■ REQUIRED ACTION
Tally the lines below that contain "execPackedWith". The number is the whole answer.

■ Extracted records

-*-*-

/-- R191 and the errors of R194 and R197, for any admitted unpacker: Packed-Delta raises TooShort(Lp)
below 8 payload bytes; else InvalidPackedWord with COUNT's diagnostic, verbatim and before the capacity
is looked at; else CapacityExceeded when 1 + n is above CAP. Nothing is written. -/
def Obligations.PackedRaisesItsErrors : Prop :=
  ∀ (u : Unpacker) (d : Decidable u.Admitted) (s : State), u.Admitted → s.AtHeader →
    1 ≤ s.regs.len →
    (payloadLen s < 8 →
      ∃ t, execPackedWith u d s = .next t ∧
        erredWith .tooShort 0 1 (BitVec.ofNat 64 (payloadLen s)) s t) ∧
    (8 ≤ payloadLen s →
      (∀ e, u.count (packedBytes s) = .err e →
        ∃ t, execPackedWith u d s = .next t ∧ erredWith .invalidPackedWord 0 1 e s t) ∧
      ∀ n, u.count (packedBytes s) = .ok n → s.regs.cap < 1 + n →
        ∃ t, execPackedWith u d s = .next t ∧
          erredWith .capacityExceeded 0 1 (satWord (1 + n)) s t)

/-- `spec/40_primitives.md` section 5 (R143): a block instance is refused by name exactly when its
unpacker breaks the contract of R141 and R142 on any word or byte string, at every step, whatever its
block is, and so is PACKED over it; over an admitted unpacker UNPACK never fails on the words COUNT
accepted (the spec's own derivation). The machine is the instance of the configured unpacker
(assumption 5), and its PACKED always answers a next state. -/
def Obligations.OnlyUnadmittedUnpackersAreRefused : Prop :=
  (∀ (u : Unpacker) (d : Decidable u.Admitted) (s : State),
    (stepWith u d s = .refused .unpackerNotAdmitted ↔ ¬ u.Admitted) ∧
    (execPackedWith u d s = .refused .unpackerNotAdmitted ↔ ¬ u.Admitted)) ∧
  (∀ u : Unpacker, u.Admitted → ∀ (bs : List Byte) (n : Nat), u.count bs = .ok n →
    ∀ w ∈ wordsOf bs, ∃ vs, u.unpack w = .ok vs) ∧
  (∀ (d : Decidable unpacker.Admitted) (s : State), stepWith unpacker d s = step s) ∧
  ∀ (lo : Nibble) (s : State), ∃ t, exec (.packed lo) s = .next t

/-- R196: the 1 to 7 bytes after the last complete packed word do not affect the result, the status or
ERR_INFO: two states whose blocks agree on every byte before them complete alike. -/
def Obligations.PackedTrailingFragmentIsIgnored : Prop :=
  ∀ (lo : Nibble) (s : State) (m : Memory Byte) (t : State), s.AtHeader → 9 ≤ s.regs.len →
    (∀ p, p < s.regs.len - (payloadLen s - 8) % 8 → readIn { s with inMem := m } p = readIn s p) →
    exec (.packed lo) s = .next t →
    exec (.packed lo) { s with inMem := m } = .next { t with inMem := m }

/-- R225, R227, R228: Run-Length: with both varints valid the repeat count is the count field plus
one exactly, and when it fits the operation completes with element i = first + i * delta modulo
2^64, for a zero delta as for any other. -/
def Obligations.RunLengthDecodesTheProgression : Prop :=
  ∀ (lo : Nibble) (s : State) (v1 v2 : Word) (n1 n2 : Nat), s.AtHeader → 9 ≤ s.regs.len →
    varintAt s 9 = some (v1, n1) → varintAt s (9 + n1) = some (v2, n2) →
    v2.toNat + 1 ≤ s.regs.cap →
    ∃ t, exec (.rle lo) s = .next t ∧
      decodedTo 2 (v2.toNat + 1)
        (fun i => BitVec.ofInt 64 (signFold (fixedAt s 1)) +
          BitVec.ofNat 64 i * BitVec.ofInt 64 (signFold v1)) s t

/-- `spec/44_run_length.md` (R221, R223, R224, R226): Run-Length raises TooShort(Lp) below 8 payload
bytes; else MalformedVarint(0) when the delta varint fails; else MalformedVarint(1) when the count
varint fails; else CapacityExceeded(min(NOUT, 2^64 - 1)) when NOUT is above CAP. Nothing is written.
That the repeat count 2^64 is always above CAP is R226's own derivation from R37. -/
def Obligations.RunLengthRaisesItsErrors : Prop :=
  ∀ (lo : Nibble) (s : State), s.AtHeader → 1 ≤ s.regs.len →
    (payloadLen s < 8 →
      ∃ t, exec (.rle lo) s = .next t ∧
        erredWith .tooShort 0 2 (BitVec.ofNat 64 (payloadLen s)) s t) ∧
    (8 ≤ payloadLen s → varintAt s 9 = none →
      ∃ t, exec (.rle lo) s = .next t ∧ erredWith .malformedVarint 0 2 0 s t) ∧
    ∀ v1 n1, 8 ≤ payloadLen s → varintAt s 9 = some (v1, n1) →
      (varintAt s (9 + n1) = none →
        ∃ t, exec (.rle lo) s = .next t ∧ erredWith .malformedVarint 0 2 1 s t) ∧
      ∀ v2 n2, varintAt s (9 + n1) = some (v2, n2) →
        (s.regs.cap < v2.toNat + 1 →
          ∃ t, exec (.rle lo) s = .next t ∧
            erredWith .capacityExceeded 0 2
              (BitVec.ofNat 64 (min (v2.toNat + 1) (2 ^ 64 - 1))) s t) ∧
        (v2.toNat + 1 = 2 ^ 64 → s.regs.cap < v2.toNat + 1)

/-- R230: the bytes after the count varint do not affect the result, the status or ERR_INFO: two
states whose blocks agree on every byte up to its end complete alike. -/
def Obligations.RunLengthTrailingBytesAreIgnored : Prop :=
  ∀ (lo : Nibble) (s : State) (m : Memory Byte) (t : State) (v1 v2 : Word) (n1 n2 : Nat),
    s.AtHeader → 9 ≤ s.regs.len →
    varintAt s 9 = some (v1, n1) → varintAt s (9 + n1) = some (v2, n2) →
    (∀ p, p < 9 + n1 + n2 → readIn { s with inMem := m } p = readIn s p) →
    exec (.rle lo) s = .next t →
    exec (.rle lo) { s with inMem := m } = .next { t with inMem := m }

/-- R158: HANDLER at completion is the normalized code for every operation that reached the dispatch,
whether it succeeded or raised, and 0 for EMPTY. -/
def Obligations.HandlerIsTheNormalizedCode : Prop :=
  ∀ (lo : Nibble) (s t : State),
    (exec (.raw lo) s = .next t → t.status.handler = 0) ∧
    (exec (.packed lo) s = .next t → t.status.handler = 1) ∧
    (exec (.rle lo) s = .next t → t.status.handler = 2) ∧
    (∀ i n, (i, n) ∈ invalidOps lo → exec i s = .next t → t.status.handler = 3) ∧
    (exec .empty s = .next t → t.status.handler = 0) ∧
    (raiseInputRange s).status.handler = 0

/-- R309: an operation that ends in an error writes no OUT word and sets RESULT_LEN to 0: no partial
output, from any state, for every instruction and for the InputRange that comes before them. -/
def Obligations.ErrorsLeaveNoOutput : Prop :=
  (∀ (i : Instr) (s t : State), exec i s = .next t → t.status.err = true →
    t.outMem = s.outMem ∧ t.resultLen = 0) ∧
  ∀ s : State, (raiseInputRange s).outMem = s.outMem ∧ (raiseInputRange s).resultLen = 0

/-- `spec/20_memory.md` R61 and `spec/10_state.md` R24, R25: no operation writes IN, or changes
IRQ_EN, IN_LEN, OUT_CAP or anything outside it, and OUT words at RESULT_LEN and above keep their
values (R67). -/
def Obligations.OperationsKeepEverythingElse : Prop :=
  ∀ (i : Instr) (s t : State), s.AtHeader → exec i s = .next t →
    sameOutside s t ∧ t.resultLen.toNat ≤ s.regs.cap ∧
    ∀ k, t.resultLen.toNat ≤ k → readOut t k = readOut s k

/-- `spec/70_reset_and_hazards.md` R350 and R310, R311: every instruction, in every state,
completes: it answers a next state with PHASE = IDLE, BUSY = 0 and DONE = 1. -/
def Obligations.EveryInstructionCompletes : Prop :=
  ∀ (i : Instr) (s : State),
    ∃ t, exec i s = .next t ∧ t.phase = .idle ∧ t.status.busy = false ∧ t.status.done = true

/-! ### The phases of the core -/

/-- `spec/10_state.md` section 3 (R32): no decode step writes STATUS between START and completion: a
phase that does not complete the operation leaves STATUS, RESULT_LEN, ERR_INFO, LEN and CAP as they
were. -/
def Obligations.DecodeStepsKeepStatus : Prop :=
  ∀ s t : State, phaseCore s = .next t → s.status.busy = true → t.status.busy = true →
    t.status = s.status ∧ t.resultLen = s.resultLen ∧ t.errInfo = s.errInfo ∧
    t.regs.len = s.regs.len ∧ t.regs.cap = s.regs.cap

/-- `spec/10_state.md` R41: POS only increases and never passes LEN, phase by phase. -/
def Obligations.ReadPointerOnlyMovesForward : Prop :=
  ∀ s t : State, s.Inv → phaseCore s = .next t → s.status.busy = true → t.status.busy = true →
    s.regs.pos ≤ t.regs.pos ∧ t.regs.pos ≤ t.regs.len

-*-*-

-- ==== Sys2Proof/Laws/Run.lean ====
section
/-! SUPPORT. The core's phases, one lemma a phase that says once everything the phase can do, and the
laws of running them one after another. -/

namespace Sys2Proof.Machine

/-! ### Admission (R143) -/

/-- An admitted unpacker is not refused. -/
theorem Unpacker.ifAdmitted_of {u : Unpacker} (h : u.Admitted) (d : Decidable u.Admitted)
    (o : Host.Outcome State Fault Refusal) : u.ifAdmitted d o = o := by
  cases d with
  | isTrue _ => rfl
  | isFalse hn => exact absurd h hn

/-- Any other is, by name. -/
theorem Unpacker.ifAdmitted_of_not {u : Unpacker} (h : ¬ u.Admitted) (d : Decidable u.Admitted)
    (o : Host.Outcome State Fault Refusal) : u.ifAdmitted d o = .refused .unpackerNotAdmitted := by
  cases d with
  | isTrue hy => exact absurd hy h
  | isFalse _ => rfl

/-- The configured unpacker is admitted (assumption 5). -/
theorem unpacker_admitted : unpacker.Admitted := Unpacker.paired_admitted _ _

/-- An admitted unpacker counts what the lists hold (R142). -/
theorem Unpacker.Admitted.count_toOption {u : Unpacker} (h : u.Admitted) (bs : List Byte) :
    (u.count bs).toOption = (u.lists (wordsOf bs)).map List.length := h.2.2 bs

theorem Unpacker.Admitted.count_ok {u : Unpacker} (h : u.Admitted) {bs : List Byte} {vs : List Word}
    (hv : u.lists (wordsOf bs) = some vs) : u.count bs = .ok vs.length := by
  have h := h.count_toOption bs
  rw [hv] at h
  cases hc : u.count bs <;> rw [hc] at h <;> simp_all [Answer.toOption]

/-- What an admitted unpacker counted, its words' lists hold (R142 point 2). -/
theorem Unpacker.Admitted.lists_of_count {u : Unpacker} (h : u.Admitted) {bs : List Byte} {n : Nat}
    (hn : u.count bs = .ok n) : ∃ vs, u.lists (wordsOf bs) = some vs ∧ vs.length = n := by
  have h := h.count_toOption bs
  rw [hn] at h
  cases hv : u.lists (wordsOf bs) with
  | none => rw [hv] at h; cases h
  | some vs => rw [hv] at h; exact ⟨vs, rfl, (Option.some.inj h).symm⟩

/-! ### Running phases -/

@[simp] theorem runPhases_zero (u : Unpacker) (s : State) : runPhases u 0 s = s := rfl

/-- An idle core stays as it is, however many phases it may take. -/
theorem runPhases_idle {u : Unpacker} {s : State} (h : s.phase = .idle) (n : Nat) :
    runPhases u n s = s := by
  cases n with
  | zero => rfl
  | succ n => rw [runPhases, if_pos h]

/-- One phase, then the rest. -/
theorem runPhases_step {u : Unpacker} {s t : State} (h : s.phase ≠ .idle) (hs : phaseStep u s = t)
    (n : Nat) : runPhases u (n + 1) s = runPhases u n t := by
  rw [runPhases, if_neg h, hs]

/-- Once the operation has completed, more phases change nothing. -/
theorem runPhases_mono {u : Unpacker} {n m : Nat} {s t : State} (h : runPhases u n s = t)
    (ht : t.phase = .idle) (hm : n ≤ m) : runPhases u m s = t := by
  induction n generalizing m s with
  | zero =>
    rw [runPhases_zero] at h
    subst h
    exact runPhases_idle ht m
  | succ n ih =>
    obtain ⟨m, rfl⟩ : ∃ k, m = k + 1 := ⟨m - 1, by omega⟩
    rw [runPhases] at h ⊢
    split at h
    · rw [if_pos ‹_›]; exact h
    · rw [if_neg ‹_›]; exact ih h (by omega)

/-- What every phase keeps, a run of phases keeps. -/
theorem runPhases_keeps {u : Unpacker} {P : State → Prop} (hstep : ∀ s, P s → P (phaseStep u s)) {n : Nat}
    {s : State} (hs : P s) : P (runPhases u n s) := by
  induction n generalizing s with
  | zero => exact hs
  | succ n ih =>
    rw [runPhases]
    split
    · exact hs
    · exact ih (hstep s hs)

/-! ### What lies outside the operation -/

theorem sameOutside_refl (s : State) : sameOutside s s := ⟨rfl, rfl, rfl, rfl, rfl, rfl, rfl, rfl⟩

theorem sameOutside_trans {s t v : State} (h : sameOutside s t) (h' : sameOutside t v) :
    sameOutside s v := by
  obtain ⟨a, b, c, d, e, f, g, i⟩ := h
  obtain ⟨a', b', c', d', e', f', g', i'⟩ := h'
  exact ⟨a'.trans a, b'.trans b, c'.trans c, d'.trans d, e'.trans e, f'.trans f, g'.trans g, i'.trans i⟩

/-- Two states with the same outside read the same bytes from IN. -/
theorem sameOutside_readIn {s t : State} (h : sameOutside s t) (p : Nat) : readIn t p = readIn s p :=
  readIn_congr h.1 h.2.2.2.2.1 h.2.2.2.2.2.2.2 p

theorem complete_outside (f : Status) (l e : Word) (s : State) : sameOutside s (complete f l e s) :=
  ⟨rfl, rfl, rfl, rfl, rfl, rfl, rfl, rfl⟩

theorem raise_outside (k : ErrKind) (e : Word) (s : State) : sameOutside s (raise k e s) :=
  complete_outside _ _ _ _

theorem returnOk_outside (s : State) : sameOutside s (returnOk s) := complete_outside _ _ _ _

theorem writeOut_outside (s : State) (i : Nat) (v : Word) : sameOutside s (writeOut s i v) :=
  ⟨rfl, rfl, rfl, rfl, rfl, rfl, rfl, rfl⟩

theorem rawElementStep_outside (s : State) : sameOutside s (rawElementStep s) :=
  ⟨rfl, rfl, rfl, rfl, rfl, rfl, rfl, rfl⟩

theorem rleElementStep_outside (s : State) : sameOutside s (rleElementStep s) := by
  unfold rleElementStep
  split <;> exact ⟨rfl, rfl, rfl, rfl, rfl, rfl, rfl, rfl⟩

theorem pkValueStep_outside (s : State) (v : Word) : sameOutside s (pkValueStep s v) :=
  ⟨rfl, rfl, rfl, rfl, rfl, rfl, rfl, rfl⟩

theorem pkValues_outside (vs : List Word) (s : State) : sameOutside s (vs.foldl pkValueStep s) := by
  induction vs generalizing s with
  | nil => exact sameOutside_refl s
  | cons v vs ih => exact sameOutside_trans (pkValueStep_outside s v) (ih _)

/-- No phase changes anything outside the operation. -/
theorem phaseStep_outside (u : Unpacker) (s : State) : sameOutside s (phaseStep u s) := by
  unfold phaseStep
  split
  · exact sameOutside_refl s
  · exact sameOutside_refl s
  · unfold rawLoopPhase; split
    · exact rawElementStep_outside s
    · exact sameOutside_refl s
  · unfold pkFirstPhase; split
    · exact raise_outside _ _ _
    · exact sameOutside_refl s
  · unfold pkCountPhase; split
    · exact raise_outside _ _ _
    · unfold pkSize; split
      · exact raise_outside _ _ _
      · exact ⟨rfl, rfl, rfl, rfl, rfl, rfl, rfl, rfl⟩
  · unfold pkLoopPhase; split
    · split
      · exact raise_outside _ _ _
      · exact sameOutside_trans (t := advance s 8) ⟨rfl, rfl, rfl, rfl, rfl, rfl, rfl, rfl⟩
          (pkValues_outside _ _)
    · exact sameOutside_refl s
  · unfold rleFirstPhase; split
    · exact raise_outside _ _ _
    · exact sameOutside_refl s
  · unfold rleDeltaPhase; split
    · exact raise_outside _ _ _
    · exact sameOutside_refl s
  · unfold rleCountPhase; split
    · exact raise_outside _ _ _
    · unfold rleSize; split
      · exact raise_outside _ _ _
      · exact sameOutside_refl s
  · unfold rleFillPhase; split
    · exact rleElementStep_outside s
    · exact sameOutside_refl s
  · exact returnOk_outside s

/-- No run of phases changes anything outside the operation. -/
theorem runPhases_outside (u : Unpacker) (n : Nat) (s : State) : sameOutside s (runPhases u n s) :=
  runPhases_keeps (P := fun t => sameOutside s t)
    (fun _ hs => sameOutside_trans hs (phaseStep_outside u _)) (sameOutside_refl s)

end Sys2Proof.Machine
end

-*-*-

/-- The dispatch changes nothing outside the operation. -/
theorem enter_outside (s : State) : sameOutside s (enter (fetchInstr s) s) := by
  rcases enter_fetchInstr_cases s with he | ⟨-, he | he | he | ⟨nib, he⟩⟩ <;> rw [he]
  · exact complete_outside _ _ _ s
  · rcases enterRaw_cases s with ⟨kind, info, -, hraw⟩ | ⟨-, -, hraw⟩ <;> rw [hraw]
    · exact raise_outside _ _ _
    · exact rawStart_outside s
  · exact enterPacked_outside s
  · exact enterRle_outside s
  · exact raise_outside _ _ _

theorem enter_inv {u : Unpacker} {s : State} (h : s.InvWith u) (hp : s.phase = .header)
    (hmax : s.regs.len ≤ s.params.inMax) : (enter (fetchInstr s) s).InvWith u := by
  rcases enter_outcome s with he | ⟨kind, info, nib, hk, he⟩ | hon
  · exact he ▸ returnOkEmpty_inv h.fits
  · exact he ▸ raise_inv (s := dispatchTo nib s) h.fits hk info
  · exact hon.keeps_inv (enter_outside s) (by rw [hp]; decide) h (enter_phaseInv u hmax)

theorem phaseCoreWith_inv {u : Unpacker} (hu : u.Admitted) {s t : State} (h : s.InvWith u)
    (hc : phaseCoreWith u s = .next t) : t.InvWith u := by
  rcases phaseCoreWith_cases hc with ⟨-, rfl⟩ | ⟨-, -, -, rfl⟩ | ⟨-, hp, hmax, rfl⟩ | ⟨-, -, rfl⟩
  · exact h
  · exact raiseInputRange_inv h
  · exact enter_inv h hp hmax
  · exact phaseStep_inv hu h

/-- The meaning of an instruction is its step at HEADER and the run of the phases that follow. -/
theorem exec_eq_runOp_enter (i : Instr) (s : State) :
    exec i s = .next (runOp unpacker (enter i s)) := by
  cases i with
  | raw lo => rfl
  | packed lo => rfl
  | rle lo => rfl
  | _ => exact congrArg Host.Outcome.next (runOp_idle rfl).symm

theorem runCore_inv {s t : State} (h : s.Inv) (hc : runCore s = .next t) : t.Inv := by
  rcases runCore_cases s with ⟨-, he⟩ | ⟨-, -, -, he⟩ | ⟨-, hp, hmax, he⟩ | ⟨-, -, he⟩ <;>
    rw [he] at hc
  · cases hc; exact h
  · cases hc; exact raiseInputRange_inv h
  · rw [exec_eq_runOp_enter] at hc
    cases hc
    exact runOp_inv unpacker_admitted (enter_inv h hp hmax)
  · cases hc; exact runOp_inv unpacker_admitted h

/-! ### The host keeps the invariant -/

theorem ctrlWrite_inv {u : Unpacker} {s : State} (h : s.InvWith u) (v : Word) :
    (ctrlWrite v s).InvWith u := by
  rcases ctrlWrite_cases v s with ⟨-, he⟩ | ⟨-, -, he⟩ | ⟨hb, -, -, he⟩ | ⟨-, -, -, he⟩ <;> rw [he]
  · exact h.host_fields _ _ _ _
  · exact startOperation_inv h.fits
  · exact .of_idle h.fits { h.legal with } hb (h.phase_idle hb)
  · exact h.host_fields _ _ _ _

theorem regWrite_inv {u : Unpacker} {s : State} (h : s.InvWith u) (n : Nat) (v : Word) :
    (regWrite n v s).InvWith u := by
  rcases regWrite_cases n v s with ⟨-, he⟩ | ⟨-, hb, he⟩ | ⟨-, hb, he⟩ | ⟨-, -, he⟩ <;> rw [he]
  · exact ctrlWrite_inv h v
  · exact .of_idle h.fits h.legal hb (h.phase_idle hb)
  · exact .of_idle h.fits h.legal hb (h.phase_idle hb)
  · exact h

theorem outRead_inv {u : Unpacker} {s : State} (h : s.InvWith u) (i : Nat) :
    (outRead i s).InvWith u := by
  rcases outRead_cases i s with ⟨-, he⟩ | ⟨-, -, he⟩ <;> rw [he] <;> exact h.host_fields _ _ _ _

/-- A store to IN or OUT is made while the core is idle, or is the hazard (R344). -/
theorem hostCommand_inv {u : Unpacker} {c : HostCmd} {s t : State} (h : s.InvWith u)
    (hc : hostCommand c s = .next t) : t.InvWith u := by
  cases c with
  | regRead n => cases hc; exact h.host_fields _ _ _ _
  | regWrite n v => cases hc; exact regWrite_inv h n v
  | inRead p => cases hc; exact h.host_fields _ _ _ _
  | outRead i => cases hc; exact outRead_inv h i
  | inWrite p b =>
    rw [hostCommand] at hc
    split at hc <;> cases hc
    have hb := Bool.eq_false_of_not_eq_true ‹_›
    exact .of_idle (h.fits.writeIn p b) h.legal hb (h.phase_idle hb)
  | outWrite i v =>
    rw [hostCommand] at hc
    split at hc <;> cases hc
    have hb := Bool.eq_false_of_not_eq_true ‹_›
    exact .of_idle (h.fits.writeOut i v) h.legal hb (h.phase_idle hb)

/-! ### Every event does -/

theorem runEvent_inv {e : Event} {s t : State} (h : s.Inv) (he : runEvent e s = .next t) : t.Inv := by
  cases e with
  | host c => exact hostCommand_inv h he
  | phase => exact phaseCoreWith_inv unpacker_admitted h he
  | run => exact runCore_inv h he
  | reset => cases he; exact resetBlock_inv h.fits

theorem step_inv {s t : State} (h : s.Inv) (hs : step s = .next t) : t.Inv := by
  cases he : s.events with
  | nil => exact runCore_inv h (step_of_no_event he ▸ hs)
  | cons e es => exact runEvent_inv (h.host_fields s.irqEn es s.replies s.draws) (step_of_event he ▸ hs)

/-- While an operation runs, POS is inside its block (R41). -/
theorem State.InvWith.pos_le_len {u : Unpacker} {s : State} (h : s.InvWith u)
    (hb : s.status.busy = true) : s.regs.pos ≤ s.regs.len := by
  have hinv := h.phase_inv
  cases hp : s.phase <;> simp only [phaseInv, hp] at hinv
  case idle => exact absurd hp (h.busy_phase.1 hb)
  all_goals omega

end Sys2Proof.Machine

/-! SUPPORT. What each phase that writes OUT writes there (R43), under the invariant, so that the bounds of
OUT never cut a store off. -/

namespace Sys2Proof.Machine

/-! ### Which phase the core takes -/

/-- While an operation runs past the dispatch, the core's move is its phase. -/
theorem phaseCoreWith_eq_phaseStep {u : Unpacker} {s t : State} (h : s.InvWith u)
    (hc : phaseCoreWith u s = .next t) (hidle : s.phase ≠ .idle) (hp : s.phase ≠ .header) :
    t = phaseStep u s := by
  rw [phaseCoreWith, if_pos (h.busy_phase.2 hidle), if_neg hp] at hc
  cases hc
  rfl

-*-*-

■ TASK RESULT
4